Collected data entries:
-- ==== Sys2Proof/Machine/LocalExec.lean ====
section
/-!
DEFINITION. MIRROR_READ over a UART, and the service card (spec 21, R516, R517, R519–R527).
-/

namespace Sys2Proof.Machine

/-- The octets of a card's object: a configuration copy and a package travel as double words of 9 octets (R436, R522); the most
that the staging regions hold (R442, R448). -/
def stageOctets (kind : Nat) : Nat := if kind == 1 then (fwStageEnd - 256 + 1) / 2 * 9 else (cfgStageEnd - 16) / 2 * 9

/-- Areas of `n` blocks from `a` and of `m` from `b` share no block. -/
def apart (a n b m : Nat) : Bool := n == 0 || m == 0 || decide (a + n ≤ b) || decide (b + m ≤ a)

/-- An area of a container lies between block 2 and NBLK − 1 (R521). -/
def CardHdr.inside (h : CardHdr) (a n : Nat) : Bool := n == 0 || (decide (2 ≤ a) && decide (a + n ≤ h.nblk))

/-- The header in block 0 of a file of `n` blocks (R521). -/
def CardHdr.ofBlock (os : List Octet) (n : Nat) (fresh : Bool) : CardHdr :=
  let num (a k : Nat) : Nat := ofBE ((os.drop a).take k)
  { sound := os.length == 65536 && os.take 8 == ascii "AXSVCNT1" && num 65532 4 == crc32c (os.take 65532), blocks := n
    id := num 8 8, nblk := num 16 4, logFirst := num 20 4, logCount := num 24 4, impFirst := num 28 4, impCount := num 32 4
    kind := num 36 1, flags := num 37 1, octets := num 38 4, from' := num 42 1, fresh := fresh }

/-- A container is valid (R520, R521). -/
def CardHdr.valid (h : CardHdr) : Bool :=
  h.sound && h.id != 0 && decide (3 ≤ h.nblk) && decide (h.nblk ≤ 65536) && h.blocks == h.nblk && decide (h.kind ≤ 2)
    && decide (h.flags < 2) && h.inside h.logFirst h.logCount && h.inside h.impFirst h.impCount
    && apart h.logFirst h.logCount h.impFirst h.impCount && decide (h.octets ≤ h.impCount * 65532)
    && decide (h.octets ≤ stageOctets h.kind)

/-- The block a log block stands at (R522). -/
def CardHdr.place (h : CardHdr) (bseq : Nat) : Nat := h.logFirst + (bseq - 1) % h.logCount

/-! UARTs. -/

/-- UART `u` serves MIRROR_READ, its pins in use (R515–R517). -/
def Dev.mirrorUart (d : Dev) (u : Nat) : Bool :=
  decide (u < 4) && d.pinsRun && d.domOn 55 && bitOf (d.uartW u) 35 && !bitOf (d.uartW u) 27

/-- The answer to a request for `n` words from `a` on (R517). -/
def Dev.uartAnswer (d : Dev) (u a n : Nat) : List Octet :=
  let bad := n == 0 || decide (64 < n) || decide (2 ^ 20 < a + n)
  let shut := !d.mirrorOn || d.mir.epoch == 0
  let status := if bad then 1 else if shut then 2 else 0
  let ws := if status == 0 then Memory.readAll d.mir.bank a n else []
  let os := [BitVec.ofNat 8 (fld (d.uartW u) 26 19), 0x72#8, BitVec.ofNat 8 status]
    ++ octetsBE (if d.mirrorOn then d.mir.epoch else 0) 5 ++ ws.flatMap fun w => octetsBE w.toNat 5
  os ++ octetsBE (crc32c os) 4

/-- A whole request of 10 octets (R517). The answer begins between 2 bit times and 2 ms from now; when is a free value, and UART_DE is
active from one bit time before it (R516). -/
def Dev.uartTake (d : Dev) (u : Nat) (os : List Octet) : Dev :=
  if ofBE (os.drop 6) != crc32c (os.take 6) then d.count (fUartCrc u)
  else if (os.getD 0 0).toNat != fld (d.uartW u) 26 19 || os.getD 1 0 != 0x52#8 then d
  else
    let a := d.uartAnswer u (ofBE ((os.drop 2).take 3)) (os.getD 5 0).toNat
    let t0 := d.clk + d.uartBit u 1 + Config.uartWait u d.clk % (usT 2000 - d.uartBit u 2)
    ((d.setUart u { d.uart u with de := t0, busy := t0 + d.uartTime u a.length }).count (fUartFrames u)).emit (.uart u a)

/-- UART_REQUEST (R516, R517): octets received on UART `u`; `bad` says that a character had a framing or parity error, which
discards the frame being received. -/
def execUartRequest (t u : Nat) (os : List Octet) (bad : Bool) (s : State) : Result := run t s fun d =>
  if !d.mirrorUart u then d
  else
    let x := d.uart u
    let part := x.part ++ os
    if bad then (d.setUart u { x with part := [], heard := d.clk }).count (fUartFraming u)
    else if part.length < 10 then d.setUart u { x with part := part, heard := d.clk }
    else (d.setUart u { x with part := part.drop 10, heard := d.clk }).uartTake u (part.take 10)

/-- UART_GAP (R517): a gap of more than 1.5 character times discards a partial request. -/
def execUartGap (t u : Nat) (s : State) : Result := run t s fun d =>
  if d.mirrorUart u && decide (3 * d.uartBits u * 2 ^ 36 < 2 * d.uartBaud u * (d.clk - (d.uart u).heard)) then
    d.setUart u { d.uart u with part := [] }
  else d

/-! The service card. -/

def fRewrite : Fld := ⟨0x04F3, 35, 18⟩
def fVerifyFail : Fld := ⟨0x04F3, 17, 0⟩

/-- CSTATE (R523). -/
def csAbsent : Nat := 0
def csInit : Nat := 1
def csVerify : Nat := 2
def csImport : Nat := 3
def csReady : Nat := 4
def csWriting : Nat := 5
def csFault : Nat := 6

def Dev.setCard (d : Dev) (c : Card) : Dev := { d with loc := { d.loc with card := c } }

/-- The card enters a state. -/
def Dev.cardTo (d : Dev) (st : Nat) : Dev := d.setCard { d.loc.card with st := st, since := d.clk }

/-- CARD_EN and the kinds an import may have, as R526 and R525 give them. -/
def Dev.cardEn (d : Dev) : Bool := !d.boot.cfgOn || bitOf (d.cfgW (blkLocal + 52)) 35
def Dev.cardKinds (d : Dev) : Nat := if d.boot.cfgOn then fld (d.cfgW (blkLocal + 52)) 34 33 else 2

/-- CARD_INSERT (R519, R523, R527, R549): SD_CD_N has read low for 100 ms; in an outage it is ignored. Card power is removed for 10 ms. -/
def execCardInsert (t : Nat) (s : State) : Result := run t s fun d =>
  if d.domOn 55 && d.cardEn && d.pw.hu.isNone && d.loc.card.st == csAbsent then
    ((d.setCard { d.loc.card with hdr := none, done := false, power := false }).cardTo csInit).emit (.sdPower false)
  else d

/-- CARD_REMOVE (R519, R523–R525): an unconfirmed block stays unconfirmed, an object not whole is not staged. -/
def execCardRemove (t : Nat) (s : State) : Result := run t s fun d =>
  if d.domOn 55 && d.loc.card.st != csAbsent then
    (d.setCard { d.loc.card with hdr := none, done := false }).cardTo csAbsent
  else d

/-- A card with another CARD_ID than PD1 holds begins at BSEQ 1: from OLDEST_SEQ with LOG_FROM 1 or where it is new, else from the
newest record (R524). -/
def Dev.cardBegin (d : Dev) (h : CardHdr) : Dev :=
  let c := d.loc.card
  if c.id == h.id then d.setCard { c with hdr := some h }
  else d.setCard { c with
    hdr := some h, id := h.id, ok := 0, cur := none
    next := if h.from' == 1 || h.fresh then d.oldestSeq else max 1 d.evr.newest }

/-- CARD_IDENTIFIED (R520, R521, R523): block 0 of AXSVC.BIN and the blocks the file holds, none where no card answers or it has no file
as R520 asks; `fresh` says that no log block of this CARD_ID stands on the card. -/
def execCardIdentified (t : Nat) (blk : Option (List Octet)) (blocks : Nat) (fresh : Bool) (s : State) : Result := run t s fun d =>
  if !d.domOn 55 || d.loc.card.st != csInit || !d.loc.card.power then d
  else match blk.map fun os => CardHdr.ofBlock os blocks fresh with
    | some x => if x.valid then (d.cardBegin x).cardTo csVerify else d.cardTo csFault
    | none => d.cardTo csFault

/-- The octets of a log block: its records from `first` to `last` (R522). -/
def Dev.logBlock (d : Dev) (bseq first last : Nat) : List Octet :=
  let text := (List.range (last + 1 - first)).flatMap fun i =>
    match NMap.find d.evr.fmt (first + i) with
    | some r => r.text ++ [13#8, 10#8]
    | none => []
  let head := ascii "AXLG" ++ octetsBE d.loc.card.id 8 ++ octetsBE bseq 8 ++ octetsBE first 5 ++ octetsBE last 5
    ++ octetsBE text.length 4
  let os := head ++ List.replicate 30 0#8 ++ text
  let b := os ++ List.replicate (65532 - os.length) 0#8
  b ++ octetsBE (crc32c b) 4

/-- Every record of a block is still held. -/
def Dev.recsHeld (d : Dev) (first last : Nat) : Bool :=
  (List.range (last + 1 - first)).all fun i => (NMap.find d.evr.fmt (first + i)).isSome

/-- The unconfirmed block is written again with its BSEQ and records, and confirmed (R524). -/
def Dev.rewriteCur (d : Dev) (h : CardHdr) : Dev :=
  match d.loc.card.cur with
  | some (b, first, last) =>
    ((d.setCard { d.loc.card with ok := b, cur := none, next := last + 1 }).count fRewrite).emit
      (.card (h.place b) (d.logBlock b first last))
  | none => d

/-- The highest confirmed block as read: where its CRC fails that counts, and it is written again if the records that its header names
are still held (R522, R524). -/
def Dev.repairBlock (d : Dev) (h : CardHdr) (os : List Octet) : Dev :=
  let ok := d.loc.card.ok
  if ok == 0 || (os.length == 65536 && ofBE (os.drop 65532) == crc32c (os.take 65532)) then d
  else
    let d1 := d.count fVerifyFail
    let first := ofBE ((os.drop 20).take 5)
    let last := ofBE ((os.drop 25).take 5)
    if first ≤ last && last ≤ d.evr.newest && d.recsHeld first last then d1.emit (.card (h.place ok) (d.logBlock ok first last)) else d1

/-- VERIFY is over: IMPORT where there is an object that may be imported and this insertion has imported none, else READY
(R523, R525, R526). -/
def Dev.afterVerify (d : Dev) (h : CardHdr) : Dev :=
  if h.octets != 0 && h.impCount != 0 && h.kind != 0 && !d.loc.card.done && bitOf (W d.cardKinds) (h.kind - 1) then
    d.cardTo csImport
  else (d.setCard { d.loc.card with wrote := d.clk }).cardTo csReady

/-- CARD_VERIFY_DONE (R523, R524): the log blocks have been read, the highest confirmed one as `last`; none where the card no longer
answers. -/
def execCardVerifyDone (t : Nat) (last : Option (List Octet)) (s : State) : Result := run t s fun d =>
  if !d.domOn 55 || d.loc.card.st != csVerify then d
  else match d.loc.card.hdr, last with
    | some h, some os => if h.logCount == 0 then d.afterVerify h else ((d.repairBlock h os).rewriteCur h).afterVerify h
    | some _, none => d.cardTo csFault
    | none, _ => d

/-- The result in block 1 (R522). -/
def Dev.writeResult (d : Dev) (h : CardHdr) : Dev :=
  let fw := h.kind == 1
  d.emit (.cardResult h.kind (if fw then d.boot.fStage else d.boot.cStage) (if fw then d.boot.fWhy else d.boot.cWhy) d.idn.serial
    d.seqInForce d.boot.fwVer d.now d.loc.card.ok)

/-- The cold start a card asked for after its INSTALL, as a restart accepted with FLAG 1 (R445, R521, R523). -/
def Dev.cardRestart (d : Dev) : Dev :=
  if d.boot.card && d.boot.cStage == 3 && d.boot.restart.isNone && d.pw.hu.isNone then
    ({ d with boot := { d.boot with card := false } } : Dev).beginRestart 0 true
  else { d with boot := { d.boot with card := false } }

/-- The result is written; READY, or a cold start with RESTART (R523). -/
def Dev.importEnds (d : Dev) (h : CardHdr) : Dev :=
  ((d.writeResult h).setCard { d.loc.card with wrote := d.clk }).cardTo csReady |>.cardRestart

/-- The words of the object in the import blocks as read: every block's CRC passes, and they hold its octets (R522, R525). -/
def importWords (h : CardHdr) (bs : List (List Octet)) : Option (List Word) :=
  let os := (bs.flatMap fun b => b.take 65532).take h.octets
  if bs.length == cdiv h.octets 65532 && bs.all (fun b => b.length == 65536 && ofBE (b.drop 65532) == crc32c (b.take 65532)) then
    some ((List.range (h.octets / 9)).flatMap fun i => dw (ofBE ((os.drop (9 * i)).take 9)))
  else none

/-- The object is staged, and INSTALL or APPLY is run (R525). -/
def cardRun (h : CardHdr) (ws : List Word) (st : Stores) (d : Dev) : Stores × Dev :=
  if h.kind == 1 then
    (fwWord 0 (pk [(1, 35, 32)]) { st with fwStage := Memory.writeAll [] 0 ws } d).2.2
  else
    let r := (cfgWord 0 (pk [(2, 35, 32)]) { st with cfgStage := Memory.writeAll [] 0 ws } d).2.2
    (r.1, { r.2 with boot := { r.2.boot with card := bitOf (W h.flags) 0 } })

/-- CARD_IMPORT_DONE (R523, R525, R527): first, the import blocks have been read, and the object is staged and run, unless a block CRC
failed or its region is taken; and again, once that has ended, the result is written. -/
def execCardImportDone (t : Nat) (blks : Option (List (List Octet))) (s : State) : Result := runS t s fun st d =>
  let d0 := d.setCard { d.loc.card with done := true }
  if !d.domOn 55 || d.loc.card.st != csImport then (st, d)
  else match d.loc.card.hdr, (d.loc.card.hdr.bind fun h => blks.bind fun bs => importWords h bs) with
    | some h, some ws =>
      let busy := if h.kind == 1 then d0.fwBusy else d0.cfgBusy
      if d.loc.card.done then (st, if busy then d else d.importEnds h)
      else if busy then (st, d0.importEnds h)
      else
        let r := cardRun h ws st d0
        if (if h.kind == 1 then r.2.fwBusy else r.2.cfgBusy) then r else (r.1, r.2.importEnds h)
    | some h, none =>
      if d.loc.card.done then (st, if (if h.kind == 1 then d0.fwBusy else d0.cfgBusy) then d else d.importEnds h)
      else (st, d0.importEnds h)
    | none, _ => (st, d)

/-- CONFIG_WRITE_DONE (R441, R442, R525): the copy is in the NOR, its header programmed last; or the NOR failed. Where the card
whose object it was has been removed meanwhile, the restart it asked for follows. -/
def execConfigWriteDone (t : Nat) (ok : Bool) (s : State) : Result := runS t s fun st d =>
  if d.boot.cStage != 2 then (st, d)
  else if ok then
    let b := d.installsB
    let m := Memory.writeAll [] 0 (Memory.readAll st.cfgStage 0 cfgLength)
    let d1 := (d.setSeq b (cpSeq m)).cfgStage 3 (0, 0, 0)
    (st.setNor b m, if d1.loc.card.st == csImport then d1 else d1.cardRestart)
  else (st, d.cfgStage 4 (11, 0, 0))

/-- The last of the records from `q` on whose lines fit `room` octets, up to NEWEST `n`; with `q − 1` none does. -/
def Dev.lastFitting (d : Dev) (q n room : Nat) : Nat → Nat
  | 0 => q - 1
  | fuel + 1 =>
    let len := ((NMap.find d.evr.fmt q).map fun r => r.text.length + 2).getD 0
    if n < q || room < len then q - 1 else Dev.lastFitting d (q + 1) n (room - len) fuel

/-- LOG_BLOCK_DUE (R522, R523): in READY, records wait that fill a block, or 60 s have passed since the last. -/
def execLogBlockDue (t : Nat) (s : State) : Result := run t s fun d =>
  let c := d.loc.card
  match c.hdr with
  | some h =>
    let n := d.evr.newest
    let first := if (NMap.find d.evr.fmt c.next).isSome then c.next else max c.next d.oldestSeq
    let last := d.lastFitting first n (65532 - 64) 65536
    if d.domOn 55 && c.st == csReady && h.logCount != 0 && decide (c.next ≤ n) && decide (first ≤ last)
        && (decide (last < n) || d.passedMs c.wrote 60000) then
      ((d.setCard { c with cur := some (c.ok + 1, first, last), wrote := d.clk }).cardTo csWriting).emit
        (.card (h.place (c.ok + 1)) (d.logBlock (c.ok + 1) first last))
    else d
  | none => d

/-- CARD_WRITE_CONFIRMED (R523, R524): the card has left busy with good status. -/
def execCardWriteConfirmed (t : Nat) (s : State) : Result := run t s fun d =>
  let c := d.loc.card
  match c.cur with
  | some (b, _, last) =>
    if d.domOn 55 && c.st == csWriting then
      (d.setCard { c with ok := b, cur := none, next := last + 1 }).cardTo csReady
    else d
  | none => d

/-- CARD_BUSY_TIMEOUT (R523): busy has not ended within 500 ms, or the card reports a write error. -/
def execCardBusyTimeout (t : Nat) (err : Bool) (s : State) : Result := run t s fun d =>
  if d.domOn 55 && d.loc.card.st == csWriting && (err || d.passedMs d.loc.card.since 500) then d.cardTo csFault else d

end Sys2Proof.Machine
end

» **Problem details**
For this task, write out exactly the lines of the entries above, starting at the line with "none, _ => (st, d)" and ending at the line with "if n < q || room", both included, and no others.

» **Response to this task**
    | none, _ => (st, d)

/-- CONFIG_WRITE_DONE (R441, R442, R525): the copy is in the NOR, its header programmed last; or the NOR failed. Where the card
whose object it was has been removed meanwhile, the restart it asked for follows. -/
def execConfigWriteDone (t : Nat) (ok : Bool) (s : State) : Result := runS t s fun st d =>
  if d.boot.cStage != 2 then (st, d)
  else if ok then
    let b := d.installsB
    let m := Memory.writeAll [] 0 (Memory.readAll st.cfgStage 0 cfgLength)
    let d1 := (d.setSeq b (cpSeq m)).cfgStage 3 (0, 0, 0)
    (st.setNor b m, if d1.loc.card.st == csImport then d1 else d1.cardRestart)
  else (st, d.cfgStage 4 (11, 0, 0))

/-- The last of the records from `q` on whose lines fit `room` octets, up to NEWEST `n`; with `q − 1` none does. -/
def Dev.lastFitting (d : Dev) (q n room : Nat) : Nat → Nat
  | 0 => q - 1
  | fuel + 1 =>
    let len := ((NMap.find d.evr.fmt q).map fun r => r.text.length + 2).getD 0
    if n < q || room < len then q - 1 else Dev.lastFitting d (q + 1) n (room - len) fuel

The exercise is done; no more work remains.